A group of higher education associations has weighed in on a new college admissions case before the U.S. Supreme Court, urging justices to strike down the state of Michigan’s ban on the consideration of race and ethnicity in admissions decisions.

ACE and 48 other associations submitted an amicus brief on Aug. 30 in Schuette v. Coalition to Defend Affirmative Action, which is scheduled for oral arguments Oct. 15.

The case follows closely on the heels of another high-profile Supreme Court university admissions case, Fisher v. the University of Texas at Austin (UT). The court issued a decision in Fisher in June, agreeing with the higher education community that diversity on college campuses offers unique educational benefits to students and is a compelling government interest. It ordered lower courts to reexamine the challenge to UT’s use of race and ethnicity in its admissions process.

In the Schuette case, a coalition of groups have challenged the Michigan ban, which voters approved in 2006 as an amendment to the state constitution. The U.S. Court of Appeals for the Sixth Circuit struck down the ban last year, ruling that it violates the 14th Amendment’s equal protection clause, which mandates that states must apply their laws equally to all individuals and groups of people.

As the groups note in their brief, the argument in Schuette is different from the issues presented in Fisher. In Schuette, the state of Michigan (Bill Schuette, the petitioner in the case, is Michigan’s attorney general) is not questioning higher education institutions’ compelling interest in diversity, nor is it challenging the constitutionality of narrowly tailored race-conscious measures to attain it.

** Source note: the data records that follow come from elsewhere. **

/-- R296 to R300, R302, R303, R450: messages not acknowledged are sent again; heartbeats go out on both paths and the backup's word is taken
where its CRC-8 fits; a partner silent on both paths is lost, and one silent path is reported; a refused raise is tried again; and
what waits too long for the active goes on or diverges. Before its time each changes nothing. -/
def Statement.TwinTimers : Prop :=
  ∀ (s : State), stands s pllControl = false → LedgersIdle s →
    (∀ tseq, Acts s (.twinMessageResend tseq) (fun t =>
      ((s.twin.unacked.take 4096).find? (fun e => e.1 == tseq) = none → OnlyRegs s t []) ∧
      (∀ e, (s.twin.unacked.take 4096).find? (fun e => e.1 == tseq) = some e →
        t.outs = s.outs ++ [.twin e.1 s.twin.applied e.2] ∧ getF t TWN.CNT 2 = satInc (getF s TWN.CNT 2) ∧
        OnlyRegs { s with outs := t.outs } t [TWN.CNT.off 2]))) ∧
    Acts s .heartbeatSend (fun t => (twinEnabled s = false → OnlyRegs s t []) ∧ (twinEnabled s = true → t.twin.sent = s.twin.sent + 1 ∧
      TwinSays t (.heartbeat (ownClaim s) (twinState s) ((upto 4).map (fun g => getP s LDE.TRIG g))))) ∧
    Acts s .hbWordSend (fun t => (hasPaired s = false → OnlyRegs s t []) ∧
      (hasPaired s = true → t.outs = s.outs ++ [.hbWord (BitVec.ofNat 64 (hbWord s))] ∧ OnlyRegs { s with outs := t.outs } t [])) ∧
    (∀ w : Word, s.power.deep = none → Acts s (.hbWordReceived w) (fun t =>
      (twinEnabled s = true → bits w.toNat 56 8 = hbCrc w.toNat → t.twin.backupAt = some s.frc ∧
        getF t TWN.PCLAIM = bits w.toNat 0 32 ∧ t.twin.partnerState = bits w.toNat 33 3) ∧
      (twinEnabled s = false ∨ bits w.toNat 56 8 ≠ hbCrc w.toNat → t.twin = s.twin ∧ getF t TWN.PCLAIM = getF s TWN.PCLAIM))) ∧
    (∀ due, due = (twinEnabled s && !s.twin.lost && (twinState s == 3 || twinState s == 4 || twinState s == 2) &&
        silentFor s s.twin.linkAt 400 && silentFor s s.twin.backupAt 400) → Acts s .partnerLost (fun t =>
      (due = false → t.twin = s.twin ∧ t.ledger = s.ledger ∧ t.mem = s.mem) ∧
      (due = true → t.twin.lost = true ∧ getF t TWN.ERR_LOST = 1 ∧ (twinState s = 3 → twinState t = 5) ∧ (twinState s = 2 → twinState t = 1) ∧
        (twinState s = 4 → quorum s = true → twinState t = 5) ∧ (twinState s = 4 → quorum s = false → twinState t = 4)))) ∧
    (∀ (link : Bool) due, due = (twinEnabled s && silentFor s (if link then s.twin.linkAt else s.twin.backupAt) 400 &&
        !silentFor s (if link then s.twin.backupAt else s.twin.linkAt) 400) → Acts s (.pathSilent link) (fun t =>
      t.twin = s.twin ∧ (due = false → OnlyRegs s t []) ∧ (due = true → getF t TWN.ERR_PATH = 1))) ∧
    Acts s .quorumRetry (fun t =>
      (s.twin.raisePending = false → t.twin = s.twin ∧ t.mem = s.mem ∧ getF t TWN.CLAIM = getF s TWN.CLAIM) ∧
      (s.twin.raisePending = true → quorum s = true → t.twin.raisePending = false ∧
        getF t TWN.CLAIM = (16 * (topEpoch s + 1) + preference s) % 2 ^ 32) ∧
      (s.twin.raisePending = true → quorum s = false → t.twin.raisePending = true ∧ getF t TWN.ERR_QUORUM = 1 ∧
        getF t TWN.CNT 5 = satInc (getF s TWN.CNT 5) ∧ getF t TWN.CLAIM = getF s TWN.CLAIM)) ∧
    (∀ (g : Fin 4), Acts s (.trigFallback g) (fun t =>
      (oldestOwn s g = none → t.twin = s.twin ∧ t.mem = s.mem) ∧
      (∀ k tm hit at_, oldestOwn s g = some (k, tm, hit, at_) →
        (isStandby s = true → 1250 * Nat.max 1 (getF s TWN.CFG_TMWAIT) ≤ s.frc - at_ →
          silentFor s s.twin.linkAt (Nat.max 1 (getF s TWN.CFG_TMWAIT)) = true →
          getP t LDE.TRIG g = k % 2 ^ 64 ∧ mfind t.twin.own k = none) ∧
        (isStandby s = false ∨ s.frc - at_ < 1250 * Nat.max 1 (getF s TWN.CFG_TMWAIT) ∨
          silentFor s s.twin.linkAt (Nat.max 1 (getF s TWN.CFG_TMWAIT)) = false → t.twin = s.twin ∧ t.mem = s.mem)))) ∧
    (∀ key, Acts s (.matchTimeout key) (fun t =>
      (s.twin.awaiting.find? (fun m => m.op == key) = none → OnlyRegs s t []) ∧
      (∀ m, s.twin.awaiting.find? (fun m => m.op == key) = some m →
        (s.frc < m.since + 1250000 * Nat.max 1 (getF s TWN.CFG_MATCHTO) → OnlyRegs s t []) ∧
        (m.since + 1250000 * Nat.max 1 (getF s TWN.CFG_MATCHTO) ≤ s.frc → twinState s = 3 ∨ twinState s = 4 → s.twin.lost = false →
          getF t TWN.ERR_DIVERGE = 1 ∧ TwinSays t (.diverge 2 m.key.queue))))) ∧
    Acts s .pairingTimeout (fun t =>
      (twinState s = 1 ∨ (twinState s = 2 ∧ s.twin.joinStep = 0) → twinState t = 5 ∧ getF t TWN.STAT_CODE = 1) ∧
      (twinState s ≠ 1 → (twinState s ≠ 2 ∨ s.twin.joinStep ≠ 0) → twinState t = twinState s ∧ t.mem = s.mem ∧
        getF t TWN.STAT_CODE = getF s TWN.STAT_CODE))

/-- R310, R311, R314, Table TWN.CTL: what a host write of TWN.CTL does: PAIR sends HELLO, and a unit without a partner seeks one; REJOIN ends
DIVERGED; PRESET with its key asks the partner for a reset; nothing else acts. -/
def Statement.TwinCtl (op : Fin 8 → Reg32 → Instr) : Prop :=
  ∀ (s : State) (f : Fin 8) (v : Reg32), HostWrites s f TWN.CTL.base → twinEnabled s = true → Acts s (op f v) (fun t =>
    (v.toNat % 8 = 1 → t.twin.sent = s.twin.sent + 1 ∧ TwinSays t (helloBody s) ∧
      twinState t = (if twinState s = 0 ∨ twinState s = 5 then 1 else twinState s)) ∧
    (v.toNat % 8 = 2 → (twinState s = 6 → twinState t = 2 ∧ t.twin.joinStep = 0 ∧ t.twin.sent = s.twin.sent + 1) ∧
      (twinState s ≠ 6 → twinState t = twinState s ∧ t.twin = s.twin)) ∧
    (v.getLsbD 2 = true → bits v.toNat 8 8 = 0x5A → TwinSays t (.resetReq (ownClaim s))) ∧
    (v.toNat % 8 = 4 → twinState t = twinState s ∧ (bits v.toNat 8 8 ≠ 0x5A → t.twin = s.twin)) ∧
    (v.toNat % 8 = 0 → twinState t = twinState s ∧ t.twin = s.twin) ∧ t.mem = s.mem ∧ t.ledger = s.ledger)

Instead, the groups write, this case is about a different issue, “the asserted distortion of the political process in respect of public universities’ authority over their admission of students.” The brief asserts that the appeals court correctly decided that the ban unconstitutionally distorts the political process to the disadvantage of racial and ethnic minorities, and therefore the Supreme Court should affirm that decision.

Also see:

Back to the Supreme Court
Inside Higher Ed (Sept. 3, 2013)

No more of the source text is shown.